本棚には隙間がある。私はおそるおそる覗き込んだ。
「何してるんですか」
山田さんが大きい声を出した。びっくりして振り返ると、「なんで驚いてるんですか」と理不尽が飛んでくる。
「え」
「えってなんですか何で、のぞくんですか。何かいたらどうするんですか」
山田さんはさも正論かのように責めてくる。
「いや、いたほうが問題でしょ。中から刃物もった男がいたらどうするんですか」
「そういうのは僕が確認しますよ。民間人がすべきじゃない」
「でも、その驚きようだったら、刃物持った男がいたとき危なくないですか」
「いやいやいやいやいや」
山田さんは高速で否定してくる。私は「ああ、そうですか」と宥めつつ本棚の下を見た。
ああ、なるほど、と思う。
「どうしまし──……ッ⁉」
私と同じように、倒壊した本棚を見た山田さんが、言葉を失った。
本棚の下には骨があった。どうやら、本棚の下敷きになったらしい。血の跡はこんな村だし、と警戒はしても人間のものからだという実感がなかったかもしれない。
確かにここで、人が死んでいたのだ。
私はしばらく悩んだあと、本棚に触れた。山田さんはハッとした顔で、私と同じ様に本棚を支える。
「いいんですか?」
山田さんに問う。
「何がですか」
「いや、怖くないのかなと思って」
「ご遺体ですから。それに……災害時はこういうこともあります」
「さっき怖がってましたけど」
「鉈を持った男は怖いですよ? 腕力だけですごい勢いで走ってくる男も……でも、死んだ人間は、違う。怖くない。最後はみんな死にますし……それに、こんな場所って言うの、元々住んでいた村に対して言うの、よくないですけど、一人で死んで、ずっとそのままがいいって人は、いない」
山田さんは少し寂しそうに言う。言った後に、「僕も他人事じゃないですからね‼」と、少しだけお道化る。

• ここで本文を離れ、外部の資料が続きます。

/-- A write slot: four events (rule R182). -/
theorem triple_owWriteBit (b : Bool) : Triple (OwAt s₀ p n) (owWriteBit p b) (fun _ => OwAt s₀ p (n + 4)) E := by
  refine triple_owParams ?_
  refine triple_pulse _ ?_
  exact triple_owWait _

/-- A read slot: six events (rule R182). -/
theorem triple_owReadBit : Triple (OwAt s₀ p n) (owReadBit p) (fun _ => OwAt s₀ p (n + 6)) E := by
  refine triple_owParams ?_
  refine triple_pulse _ ?_
  refine (triple_owWait _).bind fun _ => ?_
  refine triple_owSample.bind fun _ => ?_
  exact (triple_owWait _).bind fun _ => Triple.pure fun _ h => h

theorem triple_owWriteBits (x : Byte) (k j : Nat) :
    Triple (OwAt s₀ p n) (owWriteBits p x k j) (fun _ => OwAt s₀ p (n + k * 4)) E := by
  induction k generalizing n j with
  | zero => exact Triple.pure fun _ h => h.mono (by omega)
  | succ k ih =>
    refine Triple.bind (triple_owWriteBit _) fun _ => ?_
    exact (ih (j + 1)).post fun _ _ h => h.mono (by omega)

/-- A byte written: eight write slots (rule R182). -/
theorem triple_owWriteByte (x : Byte) : Triple (OwAt s₀ p n) (owWriteByte p x) (fun _ => OwAt s₀ p (n + 32)) E := by
  have h := triple_owWriteBits (E := E) (s₀ := s₀) (p := p) (n := n) x 8 0
  rwa [show n + 8 * 4 = n + 32 by omega] at h

theorem triple_owReadBits (k j : Nat) (x : Byte) :
    Triple (OwAt s₀ p n) (owReadBits p k j x) (fun _ => OwAt s₀ p (n + k * 6)) E := by
  induction k generalizing n j x with
  | zero => exact Triple.pure fun _ h => h.mono (by omega)
  | succ k ih =>
    refine Triple.bind triple_owReadBit fun b => ?_
    exact (ih (j + 1) _).post fun _ _ h => h.mono (by omega)

/-- A byte read: eight read slots (rule R182). -/
theorem triple_owReadByte : Triple (OwAt s₀ p n) (owReadByte p) (fun _ => OwAt s₀ p (n + 48)) E := by
  have h := triple_owReadBits (E := E) (s₀ := s₀) (p := p) (n := n) 8 0 0
  rwa [show n + 8 * 6 = n + 48 by omega] at h

theorem triple_presencePolls (k j : Nat) :
    Triple (OwAt s₀ p n) (presencePolls p k j) (fun r s => r.2 ≤ j + k ∧ OwAt s₀ p (n + k * 2) s) E := by
  induction k generalizing n j with
  | zero => exact Triple.pure fun _ h => ⟨Nat.le_refl _, h.mono (by omega)⟩
  | succ k ih =>
    refine Triple.bind (Triple.look (Q := fun _ => OwAt s₀ p n) fun _ h => h) fun t => ?_
    refine Triple.bind (triple_owWait t) fun _ => ?_
    refine Triple.bind triple_owSample fun v => ?_
    refine Triple.ite (fun _ => ?_) fun _ => Triple.pure fun _ h => ?_
    · exact (ih (j + 1)).post fun _ _ h => ⟨by have := h.1; omega, h.2.mono (by omega)⟩
    · exact ⟨by simp, h.mono (by omega)⟩

/-- The most events a reset takes. -/
def resetBound (q : Params) : Nat := q.owPresPolls * 2 + 4

/-- A reset: at most two events for each poll and four more (rule R183). -/
theorem triple_owReset :
    Triple (OwAt s₀ p n) (owReset p) (fun _ => OwAt s₀ p (n + resetBound s₀.params)) E := by
  refine triple_owParams ?_
  refine triple_pulse _ ?_
  refine (triple_presencePolls _ 0).bind fun r => Triple.assume fun _ => ?_
  exact (triple_owWait _).bind fun _ => Triple.pure fun _ h => h.mono (by unfold resetBound; omega)

theorem triple_owWriteList (xs : List Byte) :
    Triple (OwAt s₀ p n) (owWriteList p xs) (fun _ => OwAt s₀ p (n + xs.length * 32)) E := by
  induction xs generalizing n with
  | nil => exact Triple.pure fun _ h => h.mono (by omega)
  | cons x xs ih =>
    refine Triple.bind (triple_owWriteByte x) fun _ => ?_
    exact ih.post fun _ _ h => h.mono (by simp only [List.length_cons]; omega)

/-- Bytes of `TXBUF` that the host has written, sent one after the other (rule R189). -/
theorem triple_owWriteTx (k j : Nat) (htx : ∀ x, j ≤ x → x < j + k → (Memory.read s₀.txbuf x).isSome) :
    Triple (OwAt s₀ p n) (owWriteTx p k j) (fun _ => OwAt s₀ p (n + k * 32)) E := by
  induction k generalizing n j with
  | zero => exact Triple.pure fun _ h => h.mono (by omega)
  | succ k ih =>
    refine Triple.bind (Triple.readTx (Q := fun _ => OwAt s₀ p n) (fun _ _ h _ => h) fun s h hn => ?_) fun x => ?_
    · have := htx j (Nat.le_refl _) (by omega)
      rw [h.txbuf] at hn
      simp [hn] at this
    · refine Triple.bind (triple_owWriteByte x) fun _ => ?_
      exact (ih (j + 1) fun x h1 h2 => htx x (by omega) (by omega)).post fun _ _ h => h.mono (by omega)

/-- Bytes received into `RXBUF`, which are also the bytes answered (rules R188, R195). -/
theorem triple_owReadRx (k j : Nat) :
    Triple (OwAt s₀ p n) (owReadRx p k j) (fun xs s => xs.length = k ∧ OwAt (s₀.writeRxs j xs) p (n + k * 48) s) E := by
  induction k generalizing s₀ n j with
  | zero => exact Triple.pure fun _ h => ⟨rfl, h.mono (by omega)⟩
  | succ k ih =>
    refine Triple.bind triple_owReadByte fun x => ?_
    refine Triple.bind (Q := fun _ => OwAt (s₀.writeRx j x) p (n + 48))
      (Triple.update fun _ h => h.writeRx j x) fun _ => ?_
    refine Triple.bind (ih (s₀ := s₀.writeRx j x) (j + 1)) fun xs => ?_
    exact Triple.pure fun s h => ⟨by simp [h.1], h.2.mono (by omega)⟩

/-! ## The ROM search -/

/-- The cursor's registers as rules R33 and R38 (e, f) have them. -/
def CursorOk (c : Cursor) : Prop := c.lastDisc.toNat ≤ 64 ∧ (c.lastDev = true → c.lastDisc = 0)

theorem CursorOk.after (rom : Rom) {z : Nat} (h : z ≤ 64) : CursorOk (Cursor.after rom z) := by
  refine ⟨?_, fun hz => ?_⟩
  · show (BitVec.ofNat 8 z).toNat ≤ 64
    rw [BitVec.toNat_ofNat]; omega
  · have : z = 0 := by simpa [Cursor.after, lastDevFlag] using hz
    subst this; rfl

theorem CursorOk.seed : CursorOk Cursor.seed := ⟨by decide, by decide⟩

/-- The steps of a pass: at most sixteen events each, and a last zero that is a position or 0 (rules R211, R213). -/
theorem triple_searchSteps (c : Cursor) (k j : Nat) (rom : Rom) (z : Nat) (hz : z ≤ 64) (hj : j + k ≤ 65) :
    Triple (OwAt s₀ p n) (searchSteps p c k j rom z) (fun r s => r.2 ≤ 64 ∧ OwAt s₀ p (n + k * 16) s)
      (fun r s => r = .err .noDevice ∧ OwAt s₀ p (n + k * 16) s) := by
  induction k generalizing n j rom z with
  | zero => exact Triple.pure fun _ h => ⟨hz, h.mono (by omega)⟩
  | succ k ih =>
    refine Triple.bind triple_owReadBit fun id => ?_
    refine Triple.bind triple_owReadBit fun cmp => ?_
    match direction c j id cmp with
    | none => exact Triple.raiseErr fun _ h => ⟨rfl, h.mono (by omega)⟩
    | some (d, b) =>
      refine Triple.bind (triple_owWriteBit d) fun _ => ?_
      refine (ih (j + 1) _ _ ?_ (by omega)).imp (fun _ h => h)
        (fun _ _ h => ⟨h.1, h.2.mono (by omega)⟩) fun _ _ h => ⟨h.1, h.2.mono (by omega)⟩
      unfold lastZeroAfter
      split <;> omega

/-- The most events a pass takes. -/
def passBound (q : Params) : Nat := resetBound q + 32 + 1024

/-- The errors of a pass, which leave the cursor as it was (rules R213, R214). -/
def PassFails (s₀ : State) (p : PinId) (n : Nat) (r : Raise) (s : State) : Prop :=
  (r = .err .noDevice ∨ r = .err .pinFlapping ∨ r = .err .badCrc) ∧ OwAt s₀ p n s

theorem PassFails.mono {r : Raise} (h : PassFails s₀ p n r s) (hm : n ≤ m) : PassFails s₀ p m r s :=
  ⟨h.1, h.2.mono hm⟩

/-- One pass: a CRC-valid ROM with a 1 in it and a cursor that holds it, or an error (rules R213, R214). -/
theorem triple_searchPass (cmd : Byte) :
    Triple (OwAt s₀ p n) (searchPass p cmd)
      (fun rom s => crcValid rom = true ∧ rom ≠ 0 ∧
        ∃ z, z ≤ 64 ∧ OwAt (s₀.setCursor (Cursor.after rom z)) p (n + passBound s₀.params) s)
      (PassFails s₀ p (n + passBound s₀.params)) := by
  refine Triple.bind (Triple.look (Q := fun _ => OwAt s₀ p n) fun _ h => h) fun c => ?_
  refine Triple.bind triple_owReset fun present => ?_
  refine Triple.bind (Triple.errIf (Q := fun _ => OwAt s₀ p (n + resetBound s₀.params)) (fun _ h _ => h)
      fun _ h _ => ⟨.inl rfl, h.mono (by unfold passBound; omega)⟩) fun _ => ?_
  refine Triple.bind (triple_owWriteByte cmd) fun _ => ?_
  refine Triple.bind ((triple_searchSteps c 64 1 0 0 (by omega) (by omega)).imp
      (fun _ h => h) (fun _ _ h => h) fun _ _ h => ⟨.inl h.1, h.2.mono (by unfold passBound; omega)⟩)
      fun r => Triple.assume fun hz => ?_
  obtain ⟨rom, z⟩ := r
  refine Triple.bind (Q := fun _ s => rom ≠ 0 ∧ OwAt s₀ p (n + passBound s₀.params) s)
    (Triple.errIf (fun _ h hc => ⟨by simpa using hc, h.mono (by unfold passBound; omega)⟩)
      fun _ h _ => ⟨.inr (.inl rfl), h.mono (by unfold passBound; omega)⟩) fun _ => Triple.assume fun h0 => ?_
  refine Triple.bind (Q := fun _ s => crcValid rom = true ∧ OwAt s₀ p (n + passBound s₀.params) s)
    (Triple.errIf (fun _ h hc => ⟨by simpa using hc, h⟩) fun _ h _ => ⟨.inr (.inr rfl), h⟩)
    fun _ => Triple.assume fun hv => ?_
  exact Triple.bind (Q := fun _ => OwAt (s₀.setCursor (Cursor.after rom z)) p (n + passBound s₀.params))
    (Triple.update fun _ h => h.setCursor _) fun _ => Triple.pure fun _ h => ⟨hv, h0, z, hz, h⟩

/-- `s₀` with another cursor and another device list. -/
def State.searched (s : State) (c : Cursor) (l : List OwRecord) : State := (s.setCursor c).setOwDevList l

/-- What a search lists: CRC-valid ROMs other than 00 x8, on its pin, no more than fit (rules R53, R213, R216). -/
def SearchList (q : Params) (p : PinId) (l : List OwRecord) : Prop :=
  l.length ≤ q.maxOwDevices ∧ ∀ r ∈ l, crcValid r.rom = true ∧ r.rom ≠ 0 ∧ r.pin = p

「いつか僕がこうなった時、こうして誰かに、見つけてもらえたらいいな」
その言葉に、うまい返しが見つからなかった。仕事が違う。見てきた世界が違う。特に、こうした範囲のことは。
「大丈夫ですよ。少なくとも、この村にいる時は私がいます」
そう言うと、山田さんは「頼もしいけど、民間の方なので……」と複雑そうな顔をした。